**TASK GOAL:** Retrieve every line from the records in which the word "length" occurs.

**DATASET ENTRIES:**

-- ==== Sys2Proof/Tests/Slice0.lean ====
section
/-! SUPPORT. The model's own tests: ill-formed commands refused by WellFormed, the worked examples of the spec, one step of each command
with the result the rules give, and for every statement a concrete state that meets its hypotheses. -/

namespace Sys2Proof.Tests

set_option Elab.async false

open Sys2Proof Sys2Proof.Machine

/-! ### WellFormed refuses each ill-formed command (12.1, R1, R89, R163) -/

theorem test_sender_zero_refused : (Instr.leave 0 { tag := 0 }).wellFormed = false ∧ (Instr.leave 31 { tag := 0 }).wellFormed = true := by
  decide

def demandBody (demand stage quiet : Byte) : DemandBody :=
  { tag := 0x1234, sb := 17, sc := 3, mode := .active, demand := demand, stage := stage, quiet := quiet }

theorem test_demand_ranges :
    (Instr.demand 4 (demandBody 160 2 100)).wellFormed = true ∧ (Instr.demand 4 (demandBody 161 0 0)).wellFormed = false ∧
    (Instr.demand 4 (demandBody 0 3 0)).wellFormed = false ∧ (Instr.demand 4 (demandBody 0 0 101)).wellFormed = false := by decide

theorem test_query_ranges :
    (Instr.query 20 { target := 16, item := .row, index := 16 }).wellFormed = true ∧
    (Instr.query 20 { target := 0, item := .status, index := 0 }).wellFormed = false ∧
    (Instr.query 20 { target := 17, item := .status, index := 0 }).wellFormed = false ∧
    (Instr.query 20 { target := 1, item := .row, index := 0 }).wellFormed = false ∧
    (Instr.query 20 { target := 1, item := .row, index := 17 }).wellFormed = false ∧
    (Instr.query 20 { target := 1, item := .reading, index := 8 }).wellFormed = false ∧
    (Instr.query 20 { target := 1, item := .status, index := 255 }).wellFormed = true := by decide

def statusRecord (link : LinkState) (limit stage rows : Byte) : ReportRecord :=
  .status 0
    { link := link, phase := .fast, cause := .none, limit := limit, target := 0, lastAnnounced := 0, localDemand := 0, stage := stage
      rowCount := rows, isolated := false, stuck := false, starved := false, throttled := true, foldback := false }

def readingRecord (c : Channel) (count : Byte) (value : Half) : ReportRecord :=
  .reading { channel := c, count := count, ending := .complete, min := value, max := value, average := value, last := value }

theorem test_report_ranges :
    (Instr.report 3 { requester := 9, content := statusRecord .on 160 2 16 }).wellFormed = true ∧
    (Instr.report 3 { requester := 0, content := statusRecord .on 160 2 16 }).wellFormed = false ∧
    (Instr.report 3 { requester := 9, content := statusRecord .leaving 0 0 1 }).wellFormed = false ∧
    (Instr.report 3 { requester := 9, content := statusRecord .on 161 0 1 }).wellFormed = false ∧
    (Instr.report 3 { requester := 9, content := statusRecord .on 0 3 1 }).wellFormed = false ∧
    (Instr.report 3 { requester := 9, content := statusRecord .on 0 0 0 }).wellFormed = false ∧
    (Instr.report 3 { requester := 9, content := readingRecord .diet 8 (valueBits (-40)) }).wellFormed = true ∧
    (Instr.report 3 { requester := 9, content := readingRecord .diet 2 (valueBits (-41)) }).wellFormed = false ∧
    (Instr.report 3 { requester := 9, content := readingRecord .bayv 9 0 }).wellFormed = false ∧
    (Instr.report 3 { requester := 9, content := readingRecord .strapa 8 2401 }).wellFormed = false := by decide

theorem test_other_ranges :
    (Instr.unassignedKindFrame .kind7 1 (List.replicate 15 0)).wellFormed = true ∧
    (Instr.unassignedKindFrame .kind7 1 (List.replicate 16 0)).wellFormed = false ∧
    (Instr.rowSilence 0).wellFormed = false ∧ (Instr.silentRowRelease 17).wellFormed = false ∧
    (Instr.disputedRowRelease 16).wellFormed = true := by decide

/-! ### Worked examples -/

/-- A row of class c, capacity code k. -/
def rowOf (n c k : Nat) (status : RowStatus) (demand : Nat) : Row :=
  { station := n, status := status, tag := 7, sb := BitVec.ofNat 5 (8 * c), sc := BitVec.ofNat 5 k, demand := demand, age := 0 }

def rackOfFour : List Row :=
  [rowOf 1 0 3 (.active 0 false) 80, rowOf 2 1 3 (.active 0 false) 60, rowOf 3 1 3 (.active 0 false) 20, rowOf 4 1 3 (.active 0 false) 40]

def rackOfFive : List Row := rackOfFour ++ [rowOf 5 2 3 (.joining 0 false) 0]

/-- Section 2.9: the starting allocation, the joiner, and both alarms. -/
theorem test_grants_of_section_2_9 :
    (recomputeRows rackOfFour 0).map Row.grant = [80, 30, 20, 30] ∧ (recomputeRows rackOfFive 0).map Row.grant = [80, 28, 20, 28, 4] ∧
    (recomputeRows rackOfFive 1).map Row.grant = [80, 12, 12, 12, 4] ∧ (recomputeRows rackOfFive 2).map Row.grant = [64, 4, 4, 4, 4] ∧
    isLowering (recomputeRows rackOfFour 0) (recomputeRows rackOfFive 0) = true := by decide +kernel

def reserved : List Row :=
  [rowOf 2 0 1 (.active 0 false) 30, rowOf 6 2 1 (.active 0 false) 20, rowOf 8 1 1 (.active 0 false) 40, rowOf 11 1 1 (.silent 28) 36,
    rowOf 14 3 1 (.joining 0 false) 0]

/-- Section 2.10: a reservation, and a starved row at stage 2. -/
theorem test_grants_of_section_2_10 :
    (recomputeRows reserved 1).map ruleOutput = [(2, 20, false), (6, 4, false), (8, 4, false), (11, 0, false), (14, 4, false)] ∧
    (recomputeRows reserved 2).map ruleOutput = [(2, 4, false), (6, 4, false), (8, 4, false), (11, 0, false), (14, 0, true)] ∧
    (recomputeRows (putRow 11 none reserved) 2).map ruleOutput = [(2, 28, false), (6, 4, false), (8, 4, false), (14, 4, false)] := by
  decide +kernel

def oddRows : List Row :=
  [rowOf 1 1 0 (.active 0 false) 20, rowOf 5 1 0 (.active 0 false) 20, rowOf 9 1 0 (.active 0 false) 20, rowOf 12 1 0 (.active 0 false) 6]

/-- Section 2.11: the odd unit goes to the lowest station number. -/
theorem test_grants_of_section_2_11 : (recomputeRows oddRows 0).map Row.grant = [12, 11, 11, 6] := by decide +kernel

def leaveOf7 : Frame := { sender := 7, payload := .leave { tag := 0x51A2 } }

/-- Section 12.4: the 28 bits and the check E3h; section 5.2: 36 data cells. -/
theorem test_check_of_section_12_4 :
    crc (bodyCells leaveOf7) = 0xE3 ∧ (frameCells leaveOf7).length = 36 ∧
    bodyCells leaveOf7 = [false, false, true, false, false, true, true, true, false, false, true, false,
      false, true, false, true, false, false, false, true, true, false, true, false, false, false, true, false] ∧
    readFrame (frameCells leaveOf7) = some leaveOf7 := by decide +kernel

/-- The table of frame durations (section 5.2). -/
theorem test_frame_durations :
    [2, 3, 4, 8, 12, 13, 14].map windowEnd = [402500, 482500, 562500, 882500, 1202500, 1282500, 1362500] ∧
    (payloadBytes (.demand (demandBody 0 0 0))).length = 8 ∧ (reportBytes (statusRecord .on 0 0 1)).length = 12 ∧
    (reportBytes (readingRecord .pid 4 0)).length = 13 := by decide

def strapReading (c : Channel) (mn mx av : Int) : Reading :=
  { channel := c, count := 8, min := mn, max := mx, average := av, last := av, ending := .complete }

/-- Section 10.4: the straps of station 15, and the SB reading that would have been unstable. -/
theorem test_straps_of_section_10_4 :
    loadConfig 9 (some (strapResult (strapReading .strapa 1158 1167 1162))) (some (strapResult (strapReading .strapb 1309 1316 1312)))
      (strapResult (strapReading .strapc 258 266 262)) = { station := some 15, tag := 9, sb := 17, sc := 3 } ∧
    (strapResult (strapReading .strapb 1272 1284 1278)).stable = false ∧ strapCode 2399 = 31 ∧ strapCode 2400 = 31 ∧ strapCode 74 = 0 := by
  decide

def record15 : ConfigRecord := { station := some 15, tag := 0x1234, sb := 17, sc := 3 }

/-- Section 10.4: the derived values of R153. -/
theorem test_derived_of_section_10_4 :
    record15.fast = 40 ∧ record15.prechargeCurrent = 4 ∧ record15.termination = 100 ∧ record15.foldbackCap = 20 ∧
    feedCapacityOf record15.sc = 160 ∧ record15.taperEntry = 4150 ∧ record15.recharge = 4100 ∧ record15.overvoltage = 4300 := by decide

/-! ### A station in ON -/

/-- Station 15 of section 10.4 in ON, alone with the joining station 4, charging in FAST at its full 1,000 mA, at scan position P2. -/
def rack : State :=
  { power := .released, fuses := 0x1234, tag := 0x1234, pins := { en := true, almHigh := true }, wire := { idle := false, tx := none }
    straps := { sa := none, sb := none }, config := some record15
    scan := { pos := .p2, acc := .start, overvoltage := some 4300 }, store := .empty
    feed := { FeedWatch.atPowerOn with tracking := true }
    line := { link := .on, admitted := true, queue := .empty, vetoRun := 0
              timers := { LifeTimers.allIdle with heartbeat := .running 20000, isolation := .running 48000 }
              lastAnnounced := 40, isolated := false }
    table := [rowOf 4 0 3 (.joining 4 false) 0, { rowOf 15 2 3 (.active 40 false) 40 with tag := 0x1234, sb := 17 }]
    commit := { target := 40, limit := 40, hold := .idle }
    bay := { phase := .charging .fast, localDemand := 40, taperValue := 0, termCount := 0, prevPid := some .valid, foldback := false
             precharge := .zero, charge := { seconds := 0, run := .running } }
    stat := statAt .blink1 0, choices := 0, pending := [] }

/-- What a command leaves. -/
def after (c : Instr) (s : State) : State :=
  match exec c s with
  | .next t => t
  | .fault _ => s
  | .refused _ => s

/-- The same bay in TAPER, with a demand of d units under a limit of l. -/
def tapering (d l : Nat) : State :=
  { rack with
    scan.pos := .p4, commit := { target := l, limit := l, hold := .idle }
    bay := { rack.bay with phase := .charging .taper, localDemand := d, taperValue := d } }

def bayiRecord (average : Int) : Reading :=
  { channel := .bayi, count := 8, min := average, max := average, average := average, last := average, ending := .complete }

/-- Section 8.10: records 1, 3, 5 and 6, and the second small record in a row, which ends the charge. -/
theorem test_taper_of_section_8_10 :
    ((tapering 40 40).takeBayi (bayiRecord 920)).bay.localDemand = 40 ∧ ((tapering 24 16).takeBayi (bayiRecord 398)).bay.localDemand = 20 ∧
    ((tapering 24 16).takeBayi (bayiRecord 398)).throttled = true ∧ ((tapering 12 16).takeBayi (bayiRecord 96)).bay.termCount = 1 ∧
    ((tapering 5 4).takeBayi (bayiRecord 95)).bay.termCount = 0 ∧
    (((tapering 5 5).takeBayi (bayiRecord 92)).takeBayi (bayiRecord 90)).bay.phase = .done := by decide +kernel

/-- Section 9.8: the credit rates under a small grant, a floor, foldback and a throttled taper. -/
theorem test_rates_of_section_9_8 :
    creditRate record15 40 rack.bay = 1 ∧ creditRate record15 24 rack.bay = 3 / 5 ∧ creditRate record15 4 rack.bay = 1 / 2 ∧
    creditRate record15 40 { rack.bay with foldback := true, localDemand := 20 } = 1 / 2 ∧
    creditRate record15 12 (tapering 15 12).bay = 4 / 5 := by decide +kernel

**SOLUTION:**
    crc (bodyCells leaveOf7) = 0xE3 ∧ (frameCells leaveOf7).length = 36 ∧
    (payloadBytes (.demand (demandBody 0 0 0))).length = 8 ∧ (reportBytes (statusRecord .on 0 0 1)).length = 12 ∧
    (reportBytes (readingRecord .pid 4 0)).length = 13 := by decide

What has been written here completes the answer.